┌─ Information

/-- A port that abandonment, DONE or a final fault is closing becomes idle once its load has nothing in flight and its
stores are performed (R226, 11_scheduling.md R261). -/
def closeIfDue (s : State) (k n : Nat) : Option State :=
  let p := s.port (portKey k n)
  match p.closing, s.regionOfStream k n with
  | some code, some j =>
    let c := if p.bind < 4 then some p.bind else (s.region k j).bind (·.active)
    let busy := match c with | some c => !quiet s k j c | none => false
    if busy then none
    else if streamBusy s k n then
      (if p.lines.isEmpty ∧ (drain s k n).port (portKey k n) = p then none else some (drain (flushLines s k n) k n))
    else
      let s := idlePort s k n code
      some (if p.entry ∧ p.bind < 4 then (compareCounts s k j p.bind n none).1 else s)
  | _, _ => none

/-! ### Barriers (07_consistency.md R159) -/

/-- A live barrier instance holds the port. -/
def portHeld (s : State) (p : Port) : Bool := p.heldBy.any (fun b => s.barriers.any (fun x => decide (x.id = b)))

/-- An SBAR or an SOWN that stands before a command in SQ holds it before its first access (R396, R411). -/
def heldByEarlier (s : State) (k n id : Nat) : Bool :=
  (sqBefore s k id).any (fun c => !isDone c &&
    (let f := cmdFields c.word
     (decide (cmdOpcode c.word = 7) && (BitVec.ofNat 32 f.ops.toNat).getLsbD n) ||
     (decide (cmdOpcode c.word = 8) &&
       (match s.regionOfStream k f.sid.toNat with
        | some j => (match s.region k j with
          | some r => (match r.ctx f.bind.toNat with
            | some x => x.ranges.any (fun w => decide (w.base = field f.ops 55 0 ∧ w.owner = n))
            | none => false)
          | none => false)
        | none => false))))

/-- The instance of a token barrier, made when its first participant reaches it. -/
def findBarrier (s : State) (k j key : Nat) (order : Bool) (mask : BitVec 32) : Option Barrier :=
  s.barriers.find? (fun b => decide (b.core = k ∧ b.region = j ∧ b.key = key ∧ b.mask = mask) && (b.order == order) && b.cmdId.isNone)

def addBarrier (s : State) (b : Barrier) : State :=
  { s with barriers := s.barriers ++ [{ b with id := s.nextId }], nextId := s.nextId + 1 }

/-- Stream n reaches its point of a token barrier and is held there. -/
def reachPoint (s : State) (k j n key seg : Nat) (order : Bool) (mask : BitVec 32) (scope : BitVec 2) : State :=
  let s := if (findBarrier s k j key order mask).isSome then s
    else addBarrier s { id := 0, core := k, region := j, mask, reached := 0, scope, cmdId := none, key, order, seg }
  match findBarrier s k j key order mask with
  | none => s
  | some b =>
    let s : State := { s with barriers := s.barriers.map (fun x => if x.id = b.id then { x with reached := x.reached ||| (1 <<< n) } else x) }
    s.modPort (portKey k n) (fun p => { p with heldBy := p.heldBy ++ [b.id] })

/-- An entry stream's point between segments key and key + 1 is reached: it is idle, or has emitted the EOT. -/
def entryPast (p : Port) (key : Nat) : Bool := !p.isOpen || p.shut || decide (key < p.segNo)

/-- Every access before the points is performed, writes at the scope (R159, R162). -/
def barrierComplete (s : State) (b : Barrier) : Bool :=
  match b.cmdId with
  | some id =>
    (sqBefore s b.core id).all (fun c => isDone c || !(namesStream (cmdOpcode c.word) && isProgram c &&
      b.mask.getLsbD (cmdFields c.word).sid.toNat))
  | none =>
    (List.range 32).all (fun n => !b.mask.getLsbD n ||
      (let p := s.port (portKey b.core n)
       if b.reached.getLsbD n then
         !(!b.order && (scattering s b.core n || p.hold.any (fun h => (match h with
             | .line l => decide (l.seg ≤ b.seg) | .order _ _ _ => false | .scatter _ _ g => decide (g ≤ b.seg))))) &&
         !(b.order && !replayAt s b.core n && scattering s b.core n) &&
         (b.order || s.egress.all (fun r => decide (r.core ≠ b.core ∨ r.sid ≠ some n) || performedAt (reqHome s r) r b.scope.toNat))
       else if p.isOpen && p.entry then b.order || entryPast p b.key
       else !(match (s.region b.core b.region).bind (fun r => r.active.bind r.ctx) with
         | some x => (match x.edge n with | some e => e.may false | none => false)
         | none => false)))

def execStreamBarrierResume (k : Nat) (s : State) : Res :=
  match s.self with
  | .core c =>
    (match s.barriers.find? (fun b => decide (b.id = k ∧ b.core = c)) with
     | none => .next s
     | some b =>
       if barrierComplete s b then
         let s := { s with barriers := s.barriers.filter (fun x => decide (x.id ≠ k)) }
         .next (match b.cmdId with | some id => endCmd s c id 0 | none => s)
       else .next s)
  | _ => .refused .wrongAgent

end Sys2Proof.Machine
end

└─

Activity: In the entries above, how many lines hold the word "active"? Answer with the number only.

Answer area: 2